VAERS accepts and analyzes reports of possible health problems—also called “adverse events”—after vaccination. As an early warning system, VAERS cannot prove that a vaccine caused a problem. Specifically, a report to VAERS does not mean that a vaccine caused an adverse event. (emphasis from the original CDC source)


What do other studies say?

Britain

Luckily for us, this topic has interested the UK government. The UK government has studied the exact question of how many deaths COVID-19 vaccines have prevented. On March 25, 2021, Public Health England released a report on the benefits of COVID-19 vaccination.

Public Health England (PHE) analysis indicates that the COVID-19 vaccination programme prevented 6,100 deaths in those aged 70 and older in England up to the end of February. (Press release on Gov.UK)

As of March 14, 2021, the UK government reported 594 events with a fatal outcome after receiving a COVID-19 vaccine. (Again, reports do not indicate an event was caused by a vaccine.)

The MHRA has received 259 UK reports of suspected ADRs to the Pfizer/BioNTech vaccine in which the patient died shortly after vaccination, 326 reports for the Oxford University/AstraZeneca vaccine and 9 where the brand of vaccine was unspecified. The majority of these reports were in elderly people or people with underlying illness. Usage of the AstraZeneca has increased rapidly and as such, so has reporting of fatal events with a temporal association with vaccination however, this does not indicate a link between vaccination and the fatalities reported. Review of individual reports and patterns of reporting does not suggest the vaccine played a role in the death.

Needless to say, 6,100 deaths averted outnumbers 600 deaths reported to the UK-equivalent of VAERS by slightly over 10 times, again refuting the paper's conclusion.

Those figures have held up even to today. More recently, on May 14, Public Health England concluded the COVID-19 vaccines together prevented 14,000 deaths.

PHE estimates that 14,000 deaths have now been prevented in people aged 60 years or older in England up to 30 May 2021 (11,800 deaths in individuals aged 80 years and older, 1,800 in individuals aged 70 to 79 and 400 in individuals aged 60 to 69 years).

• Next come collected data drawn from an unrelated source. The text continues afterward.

-- ==== Sys2Proof/Machine/Channels.lean ====
section
/-! DEFINITION. Packets at their destination and what comes back (R256 to R265, R269 to R276), links, RMA completion (R273), reduction slots (R267). -/

namespace Sys2Proof.Machine

/-! ## Answers and refusals (R262, R274) -/

/-- A packet goes back to where another came from. -/
def State.answerTo (s : State) (p : Packet) (kind : PKind) (seq : BitVec 32) (body : Body) : State :=
  s.launchPacket { src := p.src, srcAt := p.dst, dst := p.srcAt, asid := p.asid, kind := kind, seq := seq, epoch := p.epoch, op := p.op, part := p.part,
                   body := body }

/-- The fabric address of a region's byte (R258). -/
def fabricAddr (d : DieId) (region off : Nat) : Nat := 0xFE * 2 ^ 48 + d.dev * 2 ^ 38 + d.die * 2 ^ 36 + region * 2 ^ 32 + off

/-- The address a target was named by. -/
def targetAddr (d : DieId) : Target → Nat
  | .place _ va => va
  | .region r off | .accepted r off _ _ => fabricAddr d r off

/-- The address a packet goes to. -/
def packetAddr (p : Packet) : Nat :=
  match p.body with
  | .write t _ | .atom t _ | .get t _ => targetAddr p.dst t
  | _ => 0

/-- The code of a packet kind, in the order of the table of R262 (log 32). -/
def kindCode : PKind → Nat
  | .data => 0
  | .areq => 1
  | .arsp => 2
  | .ack => 3
  | .nack => 4
  | .viol => 5
  | .syncReq => 6
  | .syncAck => 7
  | .close => 8

/-- The channel number of a source; an RMA queue has one channel. -/
def chanNumber : ChanKey → Nat
  | .team _ _ ch => ch
  | .rma _ => 0

/-- A channel that system software owns (R29). -/
def privilegedChan : ChanKey → Bool
  | .team _ _ ch => 14 ≤ ch
  | .rma _ => false

/-- A record in the device's violation queue (R275). -/
def State.violRecord (s : State) (p : Packet) (check : Nat) : State :=
  if 1024 ≤ s.violQ.length then ({ s with violLost := s.violLost + 1 } : State).raise 3 7 []
  else { s with violQ := s.violQ ++ [leBytes p.srcAt.dev 2 ++ leBytes p.srcAt.die 1 ++ leBytes (chanNumber p.src) 1 ++ leBytes p.asid 2 ++ leBytes check 1
    ++ leBytes (kindCode p.kind) 1 ++ leBytes (packetAddr p) 8 ++ leBytes p.seq.toNat 4 ++ leBytes 0 12] }

/-- A packet refused at its target: VIOL, the event, and for ch14 and ch15 a record (R274). What the issuer's core kept of a refused store leaves. -/
def State.refuse (s : State) (p : Packet) (check : Nat) : State :=
  let s1 := (s.answerTo p .viol p.seq (.number check)).raise 3 4 []
  let s2 := if privilegedChan p.src then s1.violRecord p check else s1
  if p.srcAt.dev = s.boot.device then { s2 with wtb := s2.wtb.filter fun w => !(w.op = p.op && w.chan.isSome) } else s2

/-! ## Checks at the target (R224, R269, R270) -/

/-- The region of a die and context. -/
def State.region? (s : State) (asid die n : Nat) : Option Region := s.regions.find? fun r => r.asid = asid && r.die = die && r.number = n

Estimates also indicate that the vaccination programme has prevented around 42,000 hospitalisations in those aged 65 years and over in England (approximately 5,400 admissions in those aged 65 to 74, 16,300 in those aged 75 to 84 and 20,300 in those aged 85 and over).

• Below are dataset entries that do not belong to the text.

-- ==== Sys2Proof/Machine/Placement.lean ====
section
/-! DEFINITION. Placement of teams (R67 to R70), carve changes (R72), eviction and resume (R73 to R76, R127, R173, R196, R204, R285 to R287). -/

namespace Sys2Proof.Machine

/-! ## Which index a cluster's distributor takes (R67, R68) -/

/-- The lowest index of the first of a cluster's own ranges of a grid, and the grid without it. Which of its own indices a distributor takes R67 leaves open:
DESIGN CHOICE (log 54). -/
def Grid.takeOwn (x : Grid) (cluster : Nat) : Option (Nat × Grid) :=
  (x.unplaced.find? fun u => u.cluster = cluster).map fun u =>
    let rest := x.unplaced.erase u
    (u.first, { x with unplaced := if u.count ≤ 1 then rest else { u with first := u.first + 1, count := u.count - 1 } :: rest })

/-- A range put in a list of ranges, highest indices first. -/
def putRange (u : Unplaced) : List Unplaced → List Unplaced
  | [] => [u]
  | v :: l => if v.first ≤ u.first then u :: v :: l else v :: putRange u l

/-- The n highest indices of ranges given highest first, and the ranges that stay. -/
def takeUpper : Nat → List Unplaced → List Unplaced × List Unplaced
  | _, [] => ([], [])
  | n, u :: l =>
    if n = 0 then ([], u :: l)
    else if u.count ≤ n then ((u :: (takeUpper (n - u.count) l).1), (takeUpper (n - u.count) l).2)
    else ([{ u with first := u.first + (u.count - n), count := n }], { u with count := u.count - n } :: l)

/-- Unplaced indices of the clusters a test selects: a distributor's range (R67). -/
def Grid.holding (x : Grid) (p : Nat → Bool) : Nat := ((x.unplaced.filter fun u => p u.cluster).map (·.count)).sum

/-- The upper floor(n/2) of the n indices of a distributor leave it (R68): those ranges, and the grid without them. -/
def Grid.stealFrom (x : Grid) (p : Nat → Bool) : List Unplaced × Grid :=
  let cut := takeUpper (x.holding p / 2) ((x.unplaced.filter fun u => p u.cluster).foldr putRange [])
  (cut.1, { x with unplaced := x.unplaced.filter (fun u => !p u.cluster) ++ cut.2 })

/-- What the chip distributor has kept is dealt out, once a core may take it (R67). -/
def State.deal (s : State) (r : Nat) (x : Grid) : Grid :=
  let kept := x.unplaced.filter (·.cluster == chipKeeps)
  if kept.isEmpty then x
  else { x with unplaced := x.unplaced.filter (·.cluster != chipKeeps) ++ s.dealOut r x.desc kept }

/-- What a cluster's distributor with no range of its own steals: from a cluster of its die that holds two or more; else its die steals from another die that holds
two or more and splits what it took among its clusters, by a number r, as R67 does (R68). Of several siblings the one whose range comes first in the grid's list
is taken: DESIGN CHOICE (log 54), R68 leaves it open. -/
def State.steal (s : State) (r : Nat) (x : Grid) (cluster : Nat) : Grid :=
  let die := dieOfCluster cluster
  match x.unplaced.find? fun u => dieOfCluster u.cluster = die && 2 ≤ x.holding (· == u.cluster) with
  | some u =>
    let (got, y) := x.stealFrom (· == u.cluster)
    { y with unplaced := y.unplaced ++ got.map fun v => { v with cluster := cluster } }
  | none => match x.unplaced.find? fun u => dieOfCluster u.cluster ≠ die && 2 ≤ x.holding (dieOfCluster · == dieOfCluster u.cluster) with
    | some u =>
      let (got, y) := x.stealFrom (dieOfCluster · == dieOfCluster u.cluster)
      let parts := splitRange r 0 ((got.map (·.count)).sum) (s.clusterWeights x.desc die)
      { y with unplaced := y.unplaced ++ parts.flatMap fun v => portion v 0 got.reverse }
    | none => x

/-- The index a cluster places next, none where what its die has stolen went to other clusters; and the grid as the distributors leave it (R67, R68). -/
def State.takeIndex (s : State) (r : Nat) (x0 : Grid) (cluster : Nat) : Option Nat × Grid :=
  let x := s.deal r x0
  match x.takeOwn cluster with
  | some t => (some t.1, t.2)
  | none =>
    let y := s.steal r x cluster
    match y.takeOwn cluster with
    | some t => (some t.1, t.2)
    | none => (none, y)

/-- A cluster has an index of a grid, or one that it or its die may steal, or the chip distributor is still to deal out (R67, R68). -/
def Grid.offers (x : Grid) (cluster : Nat) : Bool :=
  x.unplaced.any fun u => u.cluster == cluster || u.cluster == chipKeeps
    || if dieOfCluster u.cluster = dieOfCluster cluster then 2 ≤ x.holding (· == u.cluster) else 2 ≤ x.holding (dieOfCluster · == dieOfCluster u.cluster)

/-! ## Putting a team on a core -/

/-- The place of a team: core, scratch offset, slots. -/
structure Spot where
  core : Nat
  scratch : Nat
  localSlot : Nat
  rstackSlot : Nat
  deriving DecidableEq, Repr

/-- The stack size of a context's threads (R111). -/
def State.stackSize (s : State) (asid : Nat) : Nat := (((s.context? asid).bind (·.window)).map (·.2.2)).getD 0

/-- The bytes that follow the common part of a placement or eviction trace record (R298, log 37). -/
def moveBytes (t : Team) : List Byte := leBytes t.attempt 4 ++ leBytes t.count.evictions 4

/-- A team index becomes a resident team at a spot, its threads at their start (R80); the start of a child's team is an acquire at package scope (R64, R244). -/
def State.putTeam (s : State) (x : Grid) (k : Kernel) (idx attempt lastCause home : Nat) (p : Spot) : State :=
  let n := s.stackSize x.asid
  let t : Team := { grid := x.id, idx := idx, core := some p.core, lastCore := p.core, scratch := p.scratch, held := false, saved := [], localSlot := p.localSlot,
                    rstackSlot := p.rstackSlot, attempt := attempt, lastCause := lastCause, heatTimer := 4096, cursor := k.teamSize,
                    cohorts := List.range k.cohorts, homeDie := home, waitDie := dieOfCore p.core, count := freshCount p.core (s.clockOf (dieOfCore p.core)),
                    killed := none, dying := none, relaunch := false, carve := s.carveOf p.core }
  let start (i : Nat) : Thread := startThread { grid := x.id, team := idx, tid := i } k.entry k.alloc (p.localSlot + (i + 1) * n) 0 (s.beganOf (dieOfCore p.core))
  let s1 := if x.parent.isSome then s.acquire x.id p.core .package else s
  ({ s1 with teams := s1.teams ++ [t], threads := s1.threads ++ (List.range k.teamSize).map start } : State).traceTeam 2 p.core x.id idx 0xFFFFFFFF 0xFFFFFFFF
    (moveBytes t)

As of June 16, the most recent date with data available, 1,356 deaths after vaccination have been reported to the UK government. Again, deaths averted exceed deaths reported to the government by over 10 times. And the numbers above only include deaths prevented in older people.


Other studies:

US

The CDC has not yet released numbers on how many lives COVID-19 vaccines have saved. A May 6 study from The Journal of Infectious Diseases predicted that each 1% increase in coverage from 40% to 50% prevents 6,660 deaths. As of May 22, the US adult vaccine coverage is 57% (CDC source). This also questions the paper in the question as exactly 4,001 deaths have so far been reported to VAERS (see VAERS database). (Again, reports do not indicate an event was caused by a vaccine.)

Israel

Israel is a well-known case study in vaccine efficacy due to their vaccine rollout so far. Though I have not found studies of how many deaths were prevented, the number of COVID-19 cases (and, presumably, deaths) has steadily dropped with increased vaccinations (e.g. paper published by the Israel Ministry of Health in The Lancet).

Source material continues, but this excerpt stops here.